----- Data under study -----

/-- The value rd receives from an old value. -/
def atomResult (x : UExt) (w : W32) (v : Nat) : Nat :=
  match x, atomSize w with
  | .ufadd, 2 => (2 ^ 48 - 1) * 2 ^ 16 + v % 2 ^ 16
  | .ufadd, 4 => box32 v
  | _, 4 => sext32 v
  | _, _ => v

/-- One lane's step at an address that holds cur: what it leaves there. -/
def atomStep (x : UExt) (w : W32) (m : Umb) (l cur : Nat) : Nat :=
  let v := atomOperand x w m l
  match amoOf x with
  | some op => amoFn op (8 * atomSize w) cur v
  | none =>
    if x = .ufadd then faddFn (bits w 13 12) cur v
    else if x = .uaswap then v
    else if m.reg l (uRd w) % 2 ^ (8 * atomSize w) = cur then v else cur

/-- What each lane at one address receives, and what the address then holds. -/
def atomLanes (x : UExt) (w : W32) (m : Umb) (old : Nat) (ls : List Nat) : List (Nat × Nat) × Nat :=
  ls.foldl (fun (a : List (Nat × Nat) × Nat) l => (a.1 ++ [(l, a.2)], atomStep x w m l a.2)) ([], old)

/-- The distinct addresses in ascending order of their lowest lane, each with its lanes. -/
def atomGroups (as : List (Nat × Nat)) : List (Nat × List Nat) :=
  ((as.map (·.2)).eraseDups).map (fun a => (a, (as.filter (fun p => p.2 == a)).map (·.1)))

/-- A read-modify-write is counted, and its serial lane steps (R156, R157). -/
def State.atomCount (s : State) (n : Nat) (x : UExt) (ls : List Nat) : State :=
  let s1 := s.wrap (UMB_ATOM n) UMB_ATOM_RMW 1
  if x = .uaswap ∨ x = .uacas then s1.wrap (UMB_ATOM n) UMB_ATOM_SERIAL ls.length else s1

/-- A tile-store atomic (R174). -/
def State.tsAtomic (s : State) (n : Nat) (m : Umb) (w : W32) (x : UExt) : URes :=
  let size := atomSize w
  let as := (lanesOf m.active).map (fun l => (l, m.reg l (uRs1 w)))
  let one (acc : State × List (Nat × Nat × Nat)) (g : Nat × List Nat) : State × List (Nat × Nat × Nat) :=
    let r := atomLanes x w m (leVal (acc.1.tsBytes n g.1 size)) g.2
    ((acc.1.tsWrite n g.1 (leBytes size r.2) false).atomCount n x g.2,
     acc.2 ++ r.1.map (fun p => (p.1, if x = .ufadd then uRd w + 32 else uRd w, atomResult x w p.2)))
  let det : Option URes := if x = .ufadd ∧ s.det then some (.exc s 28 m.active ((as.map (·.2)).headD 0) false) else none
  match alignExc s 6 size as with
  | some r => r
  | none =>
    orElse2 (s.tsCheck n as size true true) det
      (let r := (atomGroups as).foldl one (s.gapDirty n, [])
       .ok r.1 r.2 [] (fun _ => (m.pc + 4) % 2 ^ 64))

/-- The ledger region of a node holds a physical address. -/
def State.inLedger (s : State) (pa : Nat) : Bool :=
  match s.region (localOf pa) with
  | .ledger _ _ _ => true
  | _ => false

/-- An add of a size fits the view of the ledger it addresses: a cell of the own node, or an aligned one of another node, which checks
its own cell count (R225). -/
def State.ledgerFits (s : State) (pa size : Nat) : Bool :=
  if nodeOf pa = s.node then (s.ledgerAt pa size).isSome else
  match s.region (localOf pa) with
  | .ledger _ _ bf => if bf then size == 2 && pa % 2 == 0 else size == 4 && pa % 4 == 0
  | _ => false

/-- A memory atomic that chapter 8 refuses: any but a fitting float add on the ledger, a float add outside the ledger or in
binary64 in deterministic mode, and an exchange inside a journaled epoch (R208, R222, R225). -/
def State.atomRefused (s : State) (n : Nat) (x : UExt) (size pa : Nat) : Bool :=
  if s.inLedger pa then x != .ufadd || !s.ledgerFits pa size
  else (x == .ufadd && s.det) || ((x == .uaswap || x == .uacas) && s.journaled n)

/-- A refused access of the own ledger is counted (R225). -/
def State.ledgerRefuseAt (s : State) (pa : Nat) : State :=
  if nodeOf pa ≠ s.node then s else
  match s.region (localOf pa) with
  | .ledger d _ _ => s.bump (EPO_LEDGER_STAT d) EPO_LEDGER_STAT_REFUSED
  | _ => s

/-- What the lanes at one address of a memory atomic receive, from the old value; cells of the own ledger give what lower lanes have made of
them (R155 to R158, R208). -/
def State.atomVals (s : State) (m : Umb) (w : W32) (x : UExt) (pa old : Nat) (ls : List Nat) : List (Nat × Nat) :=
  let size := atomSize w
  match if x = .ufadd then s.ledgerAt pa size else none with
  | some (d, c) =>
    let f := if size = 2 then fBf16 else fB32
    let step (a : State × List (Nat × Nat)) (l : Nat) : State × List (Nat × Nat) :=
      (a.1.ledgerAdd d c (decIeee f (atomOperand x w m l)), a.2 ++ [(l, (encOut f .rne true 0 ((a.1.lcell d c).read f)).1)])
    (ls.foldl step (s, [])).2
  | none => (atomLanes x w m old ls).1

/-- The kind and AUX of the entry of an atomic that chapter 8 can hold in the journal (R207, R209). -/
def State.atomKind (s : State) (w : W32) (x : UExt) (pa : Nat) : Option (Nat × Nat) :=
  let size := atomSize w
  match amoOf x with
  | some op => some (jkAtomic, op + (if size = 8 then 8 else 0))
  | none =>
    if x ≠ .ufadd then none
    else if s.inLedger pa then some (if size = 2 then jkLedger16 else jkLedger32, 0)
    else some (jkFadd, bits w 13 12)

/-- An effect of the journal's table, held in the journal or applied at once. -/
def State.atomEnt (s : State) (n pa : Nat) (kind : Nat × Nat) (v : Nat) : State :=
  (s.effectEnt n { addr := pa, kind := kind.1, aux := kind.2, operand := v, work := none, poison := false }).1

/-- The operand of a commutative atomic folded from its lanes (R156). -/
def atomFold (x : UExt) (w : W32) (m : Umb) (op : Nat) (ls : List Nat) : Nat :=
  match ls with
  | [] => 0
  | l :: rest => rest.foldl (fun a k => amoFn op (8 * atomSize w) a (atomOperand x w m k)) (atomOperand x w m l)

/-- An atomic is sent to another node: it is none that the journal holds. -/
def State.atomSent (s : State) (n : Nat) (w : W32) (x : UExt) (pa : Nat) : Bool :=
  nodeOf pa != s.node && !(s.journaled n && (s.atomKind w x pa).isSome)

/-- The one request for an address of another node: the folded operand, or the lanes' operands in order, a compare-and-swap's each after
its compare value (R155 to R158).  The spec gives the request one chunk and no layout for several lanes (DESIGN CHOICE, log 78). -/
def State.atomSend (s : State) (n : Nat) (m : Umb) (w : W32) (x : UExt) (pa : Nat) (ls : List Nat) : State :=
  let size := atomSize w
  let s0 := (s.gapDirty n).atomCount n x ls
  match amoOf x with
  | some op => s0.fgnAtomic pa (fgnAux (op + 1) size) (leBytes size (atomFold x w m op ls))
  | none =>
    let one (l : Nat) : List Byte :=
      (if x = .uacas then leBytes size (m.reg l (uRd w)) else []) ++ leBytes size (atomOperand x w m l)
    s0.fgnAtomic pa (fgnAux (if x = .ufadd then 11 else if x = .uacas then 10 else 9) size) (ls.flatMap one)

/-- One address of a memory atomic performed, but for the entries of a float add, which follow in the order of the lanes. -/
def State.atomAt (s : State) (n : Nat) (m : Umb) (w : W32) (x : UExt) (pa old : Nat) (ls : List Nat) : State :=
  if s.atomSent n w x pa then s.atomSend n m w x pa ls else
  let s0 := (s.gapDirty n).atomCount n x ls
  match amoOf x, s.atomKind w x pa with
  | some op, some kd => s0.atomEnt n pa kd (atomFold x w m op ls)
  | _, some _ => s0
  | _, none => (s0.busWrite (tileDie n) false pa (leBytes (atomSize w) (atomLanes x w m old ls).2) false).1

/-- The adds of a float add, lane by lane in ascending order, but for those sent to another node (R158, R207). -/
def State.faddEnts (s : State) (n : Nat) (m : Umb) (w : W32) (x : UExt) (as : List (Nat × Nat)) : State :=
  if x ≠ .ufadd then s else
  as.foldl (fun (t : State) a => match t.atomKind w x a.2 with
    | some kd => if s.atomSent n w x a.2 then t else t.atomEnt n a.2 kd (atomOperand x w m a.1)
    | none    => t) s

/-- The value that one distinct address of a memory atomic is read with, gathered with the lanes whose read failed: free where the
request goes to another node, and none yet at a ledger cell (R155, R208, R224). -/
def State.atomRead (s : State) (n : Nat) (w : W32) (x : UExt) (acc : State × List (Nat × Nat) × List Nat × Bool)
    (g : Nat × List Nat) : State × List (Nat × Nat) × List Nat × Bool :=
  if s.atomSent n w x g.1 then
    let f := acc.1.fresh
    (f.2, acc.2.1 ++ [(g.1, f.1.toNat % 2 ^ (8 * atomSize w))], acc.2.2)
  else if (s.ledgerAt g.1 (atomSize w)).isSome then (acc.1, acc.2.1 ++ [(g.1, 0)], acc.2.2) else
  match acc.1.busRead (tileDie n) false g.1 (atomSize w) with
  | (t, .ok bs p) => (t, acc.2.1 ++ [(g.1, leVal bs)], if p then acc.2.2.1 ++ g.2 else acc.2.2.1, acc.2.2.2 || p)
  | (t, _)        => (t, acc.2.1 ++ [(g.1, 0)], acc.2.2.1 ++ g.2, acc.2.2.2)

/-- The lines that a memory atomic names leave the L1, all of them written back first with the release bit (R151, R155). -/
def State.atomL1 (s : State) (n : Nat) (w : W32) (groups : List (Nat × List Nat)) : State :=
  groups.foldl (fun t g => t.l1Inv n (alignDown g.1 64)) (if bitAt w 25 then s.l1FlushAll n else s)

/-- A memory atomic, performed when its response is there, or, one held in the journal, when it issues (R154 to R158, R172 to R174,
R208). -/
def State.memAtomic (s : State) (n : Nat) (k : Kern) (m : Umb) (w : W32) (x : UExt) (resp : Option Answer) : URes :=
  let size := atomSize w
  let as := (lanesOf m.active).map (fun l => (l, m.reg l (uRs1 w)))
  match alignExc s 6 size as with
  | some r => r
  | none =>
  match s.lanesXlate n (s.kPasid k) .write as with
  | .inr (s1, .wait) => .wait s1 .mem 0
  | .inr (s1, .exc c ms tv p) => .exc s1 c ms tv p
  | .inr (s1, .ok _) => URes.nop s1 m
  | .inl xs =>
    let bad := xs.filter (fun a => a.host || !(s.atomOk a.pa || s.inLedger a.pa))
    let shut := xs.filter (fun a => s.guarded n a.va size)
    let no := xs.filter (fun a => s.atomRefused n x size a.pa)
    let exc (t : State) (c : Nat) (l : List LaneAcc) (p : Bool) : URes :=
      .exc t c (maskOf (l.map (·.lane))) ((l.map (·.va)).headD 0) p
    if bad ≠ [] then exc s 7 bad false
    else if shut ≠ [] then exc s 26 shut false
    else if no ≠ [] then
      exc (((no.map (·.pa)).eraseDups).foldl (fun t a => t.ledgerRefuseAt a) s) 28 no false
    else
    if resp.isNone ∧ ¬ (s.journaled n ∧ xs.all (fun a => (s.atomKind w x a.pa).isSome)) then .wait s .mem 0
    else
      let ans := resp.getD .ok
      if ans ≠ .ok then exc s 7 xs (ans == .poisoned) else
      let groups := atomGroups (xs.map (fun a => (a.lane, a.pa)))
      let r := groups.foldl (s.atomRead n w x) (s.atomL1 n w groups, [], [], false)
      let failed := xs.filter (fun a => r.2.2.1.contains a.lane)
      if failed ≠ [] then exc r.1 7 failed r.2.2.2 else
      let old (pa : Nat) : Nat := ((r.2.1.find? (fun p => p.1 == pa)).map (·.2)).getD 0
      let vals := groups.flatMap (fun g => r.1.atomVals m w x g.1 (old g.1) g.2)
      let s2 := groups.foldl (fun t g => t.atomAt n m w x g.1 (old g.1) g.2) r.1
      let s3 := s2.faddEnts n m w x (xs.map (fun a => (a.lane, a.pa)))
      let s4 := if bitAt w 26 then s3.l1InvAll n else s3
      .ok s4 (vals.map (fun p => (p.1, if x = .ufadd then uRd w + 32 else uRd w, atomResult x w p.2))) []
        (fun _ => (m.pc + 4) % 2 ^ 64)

-----

The required output is every line above from the one with "match x, atomSize w with" down to the one with "else if x = .uaswap then v", restated word for word, ends included.

[Task result]
  match x, atomSize w with
  | .ufadd, 2 => (2 ^ 48 - 1) * 2 ^ 16 + v % 2 ^ 16
  | .ufadd, 4 => box32 v
  | _, 4 => sext32 v
  | _, _ => v

/-- One lane's step at an address that holds cur: what it leaves there. -/
def atomStep (x : UExt) (w : W32) (m : Umb) (l cur : Nat) : Nat :=
  let v := atomOperand x w m l
  match amoOf x with
  | some op => amoFn op (8 * atomSize w) cur v
  | none =>
    if x = .ufadd then faddFn (bits w 13 12) cur v
    else if x = .uaswap then v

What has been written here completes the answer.